When you take all of these business functions you've created you can start populating them with the Elementary Business Processes that are contained within them. This makes the Bus. Arch. a great tool for defining Scope, Traceability, and Impact.

By putting a well-defined concrete action that be be linked back to a particular group, and/or system you make sure that your project are well grounded in your business architecture and you can perform some great tracing.

If you put the responsibility for defining and updating EBPs with projects, and Functions with Architecture it also keeps you aligned, and keeps your Architecture updated as project evolve.

It's your EBPs rather than functions that give you a concrete well-defined thing that both Business and IT can talk to.

Because your so very very right that the "Architects" in most organisations consider the Business Architecture as an after thought if they consider it at all.

Harris Lloyd-Levy
Senior BA - Oakton
Jack Frano, PMP posted on Monday, March 9, 2009 9:02 AM
A terrific article--a lot of good information in a 'small amount' of space.

Jack Frano, PMP
Principal--Adaptive Growth, Inc
Anonymous User posted on Monday, March 9, 2009 7:17 PM
You need a resource with the ability to push past the “because we’ve always done it that way”.
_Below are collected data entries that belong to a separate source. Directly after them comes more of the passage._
/-! ### Values into registers -/

theorem store_reg_of_fits {s : State} {w : Nat} {v : Value} {r : Reg} (h : r = .F → v.toNat < 2 ^ 20) :
    (Operand.reg r).store s w v = .ok (s.setReg r v) :=
  if_neg fun ⟨hr, hle⟩ => (h hr).not_ge hle

theorem store_f_of_wide {s : State} {w : Nat} {v : Value} (h : 2 ^ 20 ≤ v.toNat) :
    (Operand.reg .F).store s w v = .error (.refuse .widthMismatch) :=
  if_pos ⟨rfl, h⟩

/-- A memory value for F is stored if it fits or is truncated; what lands in the register is its low bits either way
(R102, R114). -/
theorem store_loadedValue_of_fits {s s1 : State} {w : Nat} {v : Value} {rd : Reg} {lin : Linear}
    (h : rd = .F → s.cfg.fLoad = .truncate ∨ v.toNat < 2 ^ 20) :
    (Operand.reg rd).store s1 w (loadedValue s.cfg.fLoad (.reg rd) (.mem lin) v) = .ok (s1.setReg rd v) := by
  have hfits : rd = .F → (loadedValue s.cfg.fLoad (.reg rd) (.mem lin) v).toNat < 2 ^ 20 := by
    rintro rfl
    cases hl : s.cfg.fLoad with
    | refuse => simpa [hl, loadedValue] using h rfl
    | truncate =>
      rw [loadedValue, BitVec.toNat_setWidth_of_le (by decide)]
      exact (v.setWidth 20).isLt
  have hok := store_reg_of_fits (s := s1) (w := w) hfits
  rw [hok, (store_loadedValue hok).1 rd rfl]

/-- A memory operand's value, where the bytes of the move stand readable. -/
theorem value_mem_of_readable {s : State} {lin : Linear} {w : Nat} {bs : List Byte} {v : Value}
    (hw : 8 * bs.length = w) (hread : Claims.Readable s s.cells.cr0 .read lin bs)
    (hv : Claims.Carries s.cfg.byteOrder v bs) : (Operand.mem lin).value s w = .ok (v, s) := by
  have hlen : w / 8 = bs.length := by omega
  rw [Operand.value, hlen]
  exact memRead_of_readable hread hv

/-! ### Values into memory -/

/-- What a state holds depends on its bytes only. -/
theorem holdsAt_congr {s t u : State} {cr0 : BitVec 24} {lin : Linear} {n : Nat} {v : Value}
    (h : Claims.HoldsAt s t cr0 lin n v) (hbytes : ∀ pl, u.byteAt pl = t.byteAt pl) :
    Claims.HoldsAt s u cr0 lin n v :=
  fun i hi pl hpl => (hbytes pl).trans (h i hi pl hpl)

/-- MOV to memory, from any operand whose value is read without a change of state. -/
theorem exec_mov_to_mem {s : State} {dst src : Arg} {lin : Linear} {sr : Operand} {w : Nat} {v : Value}
    (hd : operand s (pcNext s (.mov dst src)) dst = .ok (.mem lin))
    (hs : operand s (pcNext s (.mov dst src)) src = .ok sr) (hspc : sr ≠ .reg .PC)
    (hw : moveWidth s.cfg.immExtend (.mem lin) sr = .ok w) (hv : sr.value s w = .ok (v, s))
    (hst : Claims.Storable s s.cells.cr0 lin (w / 8)) :
    ∃ t, exec (.mov dst src) s = .next t ∧ Claims.HoldsAt s t s.cells.cr0 lin (w / 8) v ∧
      Claims.OnlyBytesAt s t s.cells.cr0 lin (w / 8) ∧ t.cells = { s.cells with pc := pcNext s (.mov dst src) } ∧
      Claims.RestSame s t := by
  obtain ⟨u, hu, hholds, honly, hcells, hrest⟩ := memWrite_of_storable_spec hst v
  have hmove := moveOperands_of_store (next := pcNext s (.mov dst src)) (d := .mem lin) (s := s) (by simp) hspc
    (floatIntClash_mem_left lin sr) hw hv (by rw [loadedValue_toMem]; exact hu)
  refine ⟨u.setPc (pcNext s (.mov dst src)), ?_, ?_, ?_, by rw [State.setPc_cells, hcells], hrest⟩
  · rw [exec_mov_of_operands (mode_isImm_of_operand hd (by simp)) hd hs, hmove, outcome_ok]
  · exact holdsAt_congr hholds (u.byteAt_setPc _)
  · exact fun pl hwf hne => (u.byteAt_setPc _ pl).trans (honly pl hwf hne)

/-! ### The frame -/

/-- Configuration, request slot, code set and the source's choices are the same. -/
def SameControl (s t : State) : Prop :=
  t.cfg = s.cfg ∧ t.pending = s.pending ∧ t.code = s.code ∧ t.irqs = s.irqs

theorem keptByPrimitives_sameControl : KeptByPrimitives SameControl where
  refl _ := ⟨rfl, rfl, rfl, rfl⟩
  trans := fun ⟨h1, h2, h3, h4⟩ ⟨k1, k2, k3, k4⟩ => ⟨k1.trans h1, k2.trans h2, k3.trans h3, k4.trans h4⟩
  draw _ _ := ⟨rfl, rfl, rfl, rfl⟩
  setReg _ _ _ := ⟨rfl, rfl, rfl, rfl⟩
  write h := by
    obtain ⟨-, hcfg, hpending, hcode, hirqs, -⟩ := memWrite_frame h
    exact ⟨hcfg, hpending, hcode, hirqs⟩

/-- Reading an operand changes at most the port counter. -/
theorem Operand.value_frame {d : Operand} {w : Nat} {v : Value} {s t : State} (h : d.value s w = .ok (v, t)) :
    t = { s with ioDraws := t.ioDraws } := by
  cases d with
  | imm wi x fl => cases h; rfl
  | reg r => cases h; rfl
  | mem lin => exact (memRead_cases h).2.1

/-- Everything a MOV to a register can do. -/
theorem execMov_reg_cases {dst src : Arg} {s t : State} {rd : Reg} (h : exec (.mov dst src) s = .next t)
    (hd : operand s (pcNext s (.mov dst src)) dst = .ok (.reg rd)) :
    ∃ v k, t = ({ s with ioDraws := k }.setReg rd v).setPc (pcNext s (.mov dst src)) := by
  obtain ⟨-, d, sr, hd', -, hmove⟩ := execMov_cases h
  rw [hd] at hd'
  cases hd'
  obtain ⟨-, -, w, v, s1, s2, -, hvalue, hstore, rfl⟩ := moveOperands_cases hmove
  refine ⟨v, s1.ioDraws, ?_⟩
  rw [(store_loadedValue hstore).1 rd rfl, ← Operand.value_frame hvalue]
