-- ==== Sys2Proof/Syntax.lean ====
section
/-! DEFINITION. The commands of DLC: one constructor per row of the opcode table, the illegal row included. -/

namespace Sys2Proof

/-- A command word written to CMD, decoded (R78). -/
inductive Instr where
  /-- OP 0 (R126). -/
  | nop
  /-- OP 1 (R96). -/
  | encode
  /-- OP 2 (R97). -/
  | verify
  /-- OP 3 (R118). -/
  | send
  /-- OP 4 with its 16-bit acknowledgment number ARG (R79, R119). -/
  | ack (arg : BitVec 16)
  /-- OP 5 (R120). -/
  | timeout
  /-- OP 6 (R127). -/
  | configure
  /-- OP 7 (R129). -/
  | teardown
  /-- Any word that is not legal, kept whole (R81; log entry 9). -/
  | illegal (w : Word)
  deriving DecidableEq, Repr

end Sys2Proof
end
Yes, yes, yes .. couldn't agree more. This one of the toughest skills to learn as an analyst. It is so difficult to get a SME to admit that they don't actually know why it is done this way. They will come up with any number of excuses not to give you the real answer.

Firerat posted on Monday, March 9, 2009 9:09 PM

First of all let me admit that I am a very biased person. A number of my bias are the result of many years of wandering through the business wilderness.
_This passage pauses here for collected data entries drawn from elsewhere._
-- ==== Sys2Proof/Machine/Session.lean ====
section
/-! DEFINITION. The commands that belong to no unit: NOP, CONFIGURE, TEARDOWN, and a word that is no command. -/

namespace Sys2Proof.Machine

open Sys2Proof

/-- NOP (R126). -/
def execNop (s : State) : Host.Outcome State Fault Refusal := .next (s.setStatus .ok)

/-- CONFIGURE (R127): the checks, then CFG_ copied to ACT_, CFG_VALID <- 1 and a new session. -/
def execConfigure (s : State) : Host.Outcome State Fault Refusal :=
  if s.cfg.mode = .crc ∧ keyValid s.cfg.key = false then .next (s.setStatus .invalidKey)
  else if s.cfg.win.toNat < 1 ∨ s.params.wmax < s.cfg.win.toNat then .next (s.setStatus .invalidConfig)
  else .next ((sessionReset { s with act := s.cfg, cfgValid := true }).setStatus .ok)

/-- TEARDOWN (R129). -/
def execTeardown (s : State) : Host.Outcome State Fault Refusal := .next ((sessionReset s).setStatus .ok)

/-- A word that fails decoding: IllegalCommand and no other effect (R81, R125). -/
def execIllegal (_w : Word) (s : State) : Host.Outcome State Fault Refusal := .next (s.setStatus .illegalCommand)

end Sys2Proof.Machine
end

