/-- ACK inside [BASE, NEXT) (R119): every buffered number up to the ACK leaves, the rest stay, BASE is the next
number, TXPTR is not below it, and the timer restarts exactly when frames are left and it is enabled. -/
def Obligations.AckInsideTheWindowIsCumulative : Prop :=
  ∀ (s : State) (a : BitVec 16), Invariants s → s.base.toNat ≤ a.toNat → a.toNat < s.next.toNat →
    ∃ b, exec (.ack a) s = .next { s with
        buf := b
        base := a + 1
        txptr := if s.txptr.toNat ≤ a.toNat then a + 1 else s.txptr
        tmr := if a + 1 = s.next then 0 else s.act.timeout
        tmrRun := decide (a + 1 ≠ s.next ∧ s.act.timeout ≠ 0)
        last := .ok }
      ∧ (a + 1).toNat = a.toNat + 1
      ∧ ∀ q, Buffer.get b q = if q ≤ a.toNat then none else Buffer.get s.buf q

/-- ACK outside [BASE, NEXT) (R119), an empty window among them: InvalidAck, F_INVACK and CNT_INVACK, and the window
unchanged. -/
def Obligations.AckOutsideTheWindowIsReported : Prop :=
  ∀ (s : State) (a : BitVec 16), (a.toNat < s.base.toNat ∨ s.next.toNat ≤ a.toNat) →
    exec (.ack a) s = .next { s with
      flags := { s.flags with invAck := true }
      counters := { s.counters with invAck := s.counters.invAck + 1 }
      last := .invalidAck }

/-- TIMEOUT (R120, R117): with frames outstanding it rewinds TXPTR to BASE, stops the timer, counts and flags; with
none it only writes LAST. -/
def Obligations.TimeoutRewindsTheTransmitPointer : Prop :=
  decodeWord 0x00000005 = .timeout ∧ ∀ s : State,
    (s.next = s.base → exec .timeout s = .next { s with last := .ok })
      ∧ (s.next ≠ s.base → exec .timeout s = .next { s with
          txptr := s.base, tmr := 0, tmrRun := false
          counters := { s.counters with tout := s.counters.tout + 1 }
          flags := { s.flags with tout := true }
          last := .ok })

/-- R116: a running timer at n+1 counts down by one in each of n tick cycles with no timeout, and the next tick is the
timeout. -/
def Obligations.TimerExpiresAtTheLastTick : Prop :=
  ∀ (s : State) (n : Nat) (rest : List Inputs), Invariants s → s.tmrRun = true → s.tmr.toNat = n + 1 →
    s.inputs = List.replicate (n + 1) tickOnly ++ rest →
    (∀ k, k ≤ n → ∃ t, runSteps k s = .next t ∧ t.tmr.toNat = n + 1 - k ∧ t.tmrRun = true
        ∧ t.counters.tout = s.counters.tout ∧ t.flags.tout = s.flags.tout)
      ∧ ∃ t, runSteps (n + 1) s = .next t ∧ t.tmr = 0 ∧ t.tmrRun = false
        ∧ t.counters.tout = s.counters.tout + 1 ∧ t.flags.tout = true ∧ t.base = s.base ∧ t.next = s.next
        ∧ t.buf = s.buf

/-- R121 (a): an ACK command and an expiring tick in one cycle resolve as "ACK wins": with the window emptied there is
no timeout; with frames left the tick counts the reloaded timer, and expires it only when it was reloaded with 1. -/
def Obligations.AckWinsOverExpiryInOneCycle : Prop :=
  ∀ (s : State) (a : BitVec 16) (rest : List Inputs), Invariants s → s.tmrRun = true → s.tmr = 1 →
    s.base.toNat ≤ a.toNat → a.toNat < s.next.toNat →
    s.inputs = { Inputs.commandWrite (encode (.ack a)) with tick := true } :: rest →
    ∃ t, step s = .next t ∧ t.base = a + 1 ∧ t.last = .ok
      ∧ (a + 1 = s.next → t.tmrRun = false ∧ t.counters.tout = s.counters.tout ∧ t.flags.tout = s.flags.tout)
      ∧ (a + 1 ≠ s.next → s.act.timeout ≠ 1 → t.tmrRun = true ∧ t.tmr = s.act.timeout - 1
          ∧ t.counters.tout = s.counters.tout ∧ t.flags.tout = s.flags.tout)
      ∧ (a + 1 ≠ s.next → s.act.timeout = 1 → t.tmrRun = false
          ∧ t.counters.tout = s.counters.tout + 1 ∧ t.flags.tout = true)

/-- R123 (b): after an effective timeout, while every attempt is answered with no collision, the attempts started carry
exactly BASE, BASE + 1, ..., NEXT - 1 in that order, each with the codeword of its buffered payload. A frame on the TX
port at the timeout is answered first (R117): `held` is 1 then, and 0 where the unit is idle. -/
def Obligations.TimeoutResendsTheWindowInOrder : Prop :=
  ∀ (s : State) (held k : Nat) (rest : List Inputs), Invariants s →
    (s.cs = .idle ∧ held = 0 ∨ s.cs = .transmitting ∧ held = 1) → k < s.next.toNat - s.base.toNat →
    s.inputs = Inputs.commandWrite (encode .timeout) :: (List.replicate (held + k) (respOnly false 0) ++ rest) →
    ∃ t p, runSteps (held + k + 1) s = .next t ∧ (txPort t).valid = true
      ∧ t.txh.seq.toNat = s.base.toNat + k
      ∧ Buffer.get s.buf (s.base.toNat + k) = some p ∧ t.txh.frame = encodeWith s.act p
      ∧ t.buf = s.buf ∧ t.base = s.base ∧ t.next = s.next

/-- R122 with R14 and R158: within a session BASE and NEXT only grow, NEXT by at most one a cycle. Only reset, TEARDOWN
or a CONFIGURE that completes OK brings them back, and then to SEQ_INIT with BUF empty. -/
def Obligations.SequenceNumbersOnlyGrowInASession : Prop :=
  ∀ s t : State, Invariants s → step s = .next t →
    (s.base.toNat ≤ t.base.toNat ∧ s.next.toNat ≤ t.next.toNat ∧ t.next.toNat ≤ s.next.toNat + 1)
      ∨ ((s.currentInputs.rst = true ∨ runsCommand s.params s.currentInputs .teardown
            ∨ runsCommand s.params s.currentInputs .configure ∧ t.last = .ok)
          ∧ t.base.toNat = s.params.seqInit ∧ t.next.toNat = s.params.seqInit ∧ t.txptr.toNat = s.params.seqInit
          ∧ t.buf = [])

/-- A buffered payload is never mutated (R46, R117): an entry that is in BUF before and after a step is the same. -/
def Obligations.BufferedPayloadsAreNeverMutated : Prop :=
  ∀ (s t : State) (q : Nat) (p p' : BitString), Invariants s → step s = .next t →
    Buffer.get s.buf q = some p → Buffer.get t.buf q = some p' → p' = p

/-! ### The CSMA/CD controller -/

/-- R102: at the internal sub-step an idle, configured unit with a frame waiting latches the frame at TXPTR, whose
payload is in BUF, and presents it; BUF and every other element stay. -/
def Obligations.AttemptStartLatchesTheFrameAtTxptr : Prop :=
  ∀ s : State, WindowInvariant s → BufferInvariant s → s.cs = .idle → s.cfgValid = true →
    s.txptr.toNat < s.next.toNat →
    ∃ p, Buffer.get s.buf s.txptr.toNat = some p
      ∧ internal s = .next { s with
          txh := { valid := true, seq := s.txptr, frame := encodeWith s.act p }
          txptr := s.txptr + 1, coll := 0, cs := .transmitting }

/-- R162: a SEND that is accepted while the unit is idle puts its frame on the TX port in the same cycle. -/
def Obligations.AcceptedSendIsPresentedInItsCycle : Prop :=
  ∀ s : State, Invariants s → s.cs = .idle → s.cfgValid = true → operandOk s = true →
    s.data.len.toNat + redundancy s.act ≤ s.params.bmax →
    s.next.toNat - s.base.toNat < s.act.win.toNat → s.next.toNat ≠ s.params.seqLimit →
    ∃ t, step (s.withCommandWord (encode .send)) = .next t ∧ t.last = .ok ∧ t.next = s.next + 1
      ∧ t.txptr = t.next
      ∧ txPort t = { valid := true, seq := s.next, len := (encodeWith s.act s.data).len,
                     cw := (encodeWith s.act s.data).bits }

/-- R105 with R115: a response with no collision ends the attempt: Idle, TXH cleared, CNT_TXOK, COLL kept, and the
timer (re)started exactly when it is enabled and frames are outstanding. -/
def Obligations.SentEndsTheAttemptAndStartsTheTimer : Prop :=
  ∀ (s : State) (draw : BitVec 10), s.cs = .transmitting →
    respond false draw s = { s with
      cs := .idle
      txh := { valid := false, seq := 0, frame := ⟨0, 0⟩ }
      counters := { s.counters with txok := s.counters.txok + 1 }
      tmr := if s.act.timeout ≠ 0 ∧ s.next ≠ s.base then s.act.timeout else s.tmr
      tmrRun := if s.act.timeout ≠ 0 ∧ s.next ≠ s.base then true else s.tmrRun }

/-- R106 with R108: a collision below the retry cap counts, saturating COLL, withdraws the frame into Backoff with the
held frame unchanged, and loads BOCNT with the low e bits of the draw times the slot. -/
def Obligations.CollisionBelowTheCapBacksOff : Prop :=
  ∀ (s : State) (draw : BitVec 10), s.cs = .transmitting →
    (s.act.maxRetry = 0 ∨ min (s.coll.toNat + 1) 0xFFFF ≤ s.act.maxRetry.toNat) →
    ∃ c b, respond true draw s = { s with
        counters := { s.counters with coll := s.counters.coll + 1 }
        coll := c, cs := .backoff, bocnt := b }
      ∧ c.toNat = min (s.coll.toNat + 1) 0xFFFF
      ∧ (s.act.boMode = .immediate → b = 0)
      ∧ (s.act.boMode = .beb → b.toNat = draw.toNat % 2 ^ min c.toNat 10 * s.act.slot.toNat)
To me the terms Business Architecture, Information Architecture, Application architecture, Technology Architecture and Security Architecture are so general in nature that they convey almost no meaning. It’s like saying I’m an Engineer. Well what kind, there are many different kinds. Probably the only common bond between them is mathematics. Moreover, if one says they are a Business Architect. What kind of business? It seems to me that the skills to architect an accounting firm are much different than that an oil company.
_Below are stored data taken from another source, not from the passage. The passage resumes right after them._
-- ==== Sys2Proof/Tests/Slice0.lean ====
section
/-! SUPPORT. Tests with results taken from the spec's worked examples and vectors (95_test_vectors.md), and one witness for each obligation that has hypotheses. -/

-- Some hundred kernel evaluations started at once run out of threads, so they run one after the other.
set_option Elab.async false

namespace Sys2Proof.Tests.Slice0

open Sys2Proof Sys2Proof.Machine Sys2Proof.Safety

/-! ### Sample states -/

/-- The configuration of P2 and P3 to P7: CRC with key 0xD, window 3, timeout 3. -/
def crcD : ConfigRegs :=
  { mode := .crc, boMode := .immediate, win := 3, timeout := 3, maxRetry := 0, slot := 0, key := 0xD }

/-- Parity mode with the same window and timeout. -/
def parity : ConfigRegs := { crcD with mode := .parity, key := 0 }

/-- Configured, nothing sent. -/
def session (c : ConfigRegs) : State := { State.reset with cfg := c, act := c, cfgValid := true }

/-- Configured, with DATA holding (len, v). -/
def withData (c : ConfigRegs) (len : BitVec 16) (v : Bits) : State := { session c with data := ⟨len, v⟩ }

/-- Frames 1 and 2 sent and outstanding, the unit idle, the timer at `tmr`. -/
def outstanding (c : ConfigRegs) (tmr : Word) : State :=
  { session c with next := 3, txptr := 3, buf := [(1, ⟨4, 1⟩), (2, ⟨4, 2⟩)], tmr := tmr, tmrRun := tmr != 0 }

/-- Frame 1, "1011", presented on the TX port under key 0xD. -/
def onAir (c : ConfigRegs) : State :=
  { session c with next := 2, txptr := 2, buf := [(1, ⟨4, 0xB⟩)], cs := .transmitting, txh := ⟨true, 1, ⟨7, 0x5C⟩⟩ }

/-- P8: SEQ_W = 2, with frames 1 and 2 acknowledged and no number left. -/
def exhausted : State :=
  { State.resetFor { Params.default with seqW := 2 } with
    cfg := crcD, act := crcD, cfgValid := true, data := ⟨1, 1⟩, base := 3, next := 3, txptr := 3 }

/-- A state whose next cycle has the inputs i. -/
def facing (s : State) (i : Inputs) : State := { s with inputs := [i] }

/-- A bus access of one word. -/
def access (write : Bool) (addr : BitVec 12) (wdata : Word) : Inputs :=
  Inputs.access Inputs.idle write addr 4 wdata

/-- The state an outcome gives; the state given for a stop, which no test below meets. -/
def after (o : Host.Outcome State Fault Refusal) (d : State) : State :=
  match o with
  | .next s => s
  | _ => d

/-- The outcome is a next state. -/
def answers (o : Host.Outcome State Fault Refusal) : Bool :=
  match o with
  | .next _ => true
  | _ => false

theorem exists_of_answers {o : Host.Outcome State Fault Refusal} (h : answers o = true) : ∃ t, o = .next t := by
  cases o with
  | next s => exact ⟨s, rfl⟩
  | fault _ => cases h
  | refused _ => cases h

/-! ### Well-formedness and decoding -/

theorem test_wf_refuses_illegal_term_with_legal_word : (Instr.illegal 0x00000005).wf = false := by decide
theorem test_wf_refuses_illegal_term_with_ack_word : (Instr.illegal 0xFFFF0004).wf = false := by decide
theorem test_wf_accepts_illegal_term_with_illegal_word : (Instr.illegal 0x00010001).wf = true := by decide

/-- V-CMD: the words of the eight commands, bit by bit. -/
theorem test_decode_nop : decodeWord 0b0000000000000000_000000000000_0000 = .nop := by decide
theorem test_decode_encode : decodeWord 0b0000000000000000_000000000000_0001 = .encode := by decide
theorem test_decode_verify : decodeWord 0b0000000000000000_000000000000_0010 = .verify := by decide
theorem test_decode_send : decodeWord 0b0000000000000000_000000000000_0011 = .send := by decide
theorem test_decode_ack : decodeWord 0b0000000000000001_000000000000_0100 = .ack 1 := by decide
theorem test_decode_ack_max : decodeWord 0b1111111111111111_000000000000_0100 = .ack 65535 := by decide
theorem test_decode_timeout : decodeWord 0b0000000000000000_000000000000_0101 = .timeout := by decide
theorem test_decode_configure : decodeWord 0b0000000000000000_000000000000_0110 = .configure := by decide
theorem test_decode_teardown : decodeWord 0b0000000000000000_000000000000_0111 = .teardown := by decide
The above suggests to me that one skill does not fit all. Accordingly, I would assert the same problem exists for an analyst. It seems to me that to architect or analyze a business many different types of skills are required and the practitioner of these skills should reside in the area that utilizes these skills. What ever the skills, clearly there is a limit to understanding not only ones own skill set but the skills of others.

Business also resides in a dynamic environment. This brings up another problem. This is sometimes known as the three part lag. A problem occurs, how long before the problem is noticed, how do we fix the problem, did the fix work? Remind you of any of our current economic problems? I would also note that predicting the future appears to be problematic at best.

There are three over used terms that I hate; Architect/Architecture, Analyst and Optimal. Oh, I forgot Engineer, (may states prohibit using the title of engineer unless you are a registered professional Engineer licensed by the state) Engineering and thinking outside the box (the old 9 dot problem.)

Perhaps the following will help explain some of my biases. Many years ago I worked as an electrical engineer specializing missile guidance and flight control systems. Later I picked up and MBA as well as the required number of hours for a BS in accounting. This led to a position as CFO of several Architectural and Engineering firms.

JohnIMM posted on Saturday, March 14, 2009 9:33 PM
Good business analysts can operate successfully in almost any business environment. To do so however, they must have the proper analysis and modeling skills and must use effective modeling techniques.

A good architect, using high quality methods and techniques, can plan a skyscraper, a house, an hotel, a factory or anything else he/she can envisage.

They do not pretend to be structural engineers, or production engineers. They are architects.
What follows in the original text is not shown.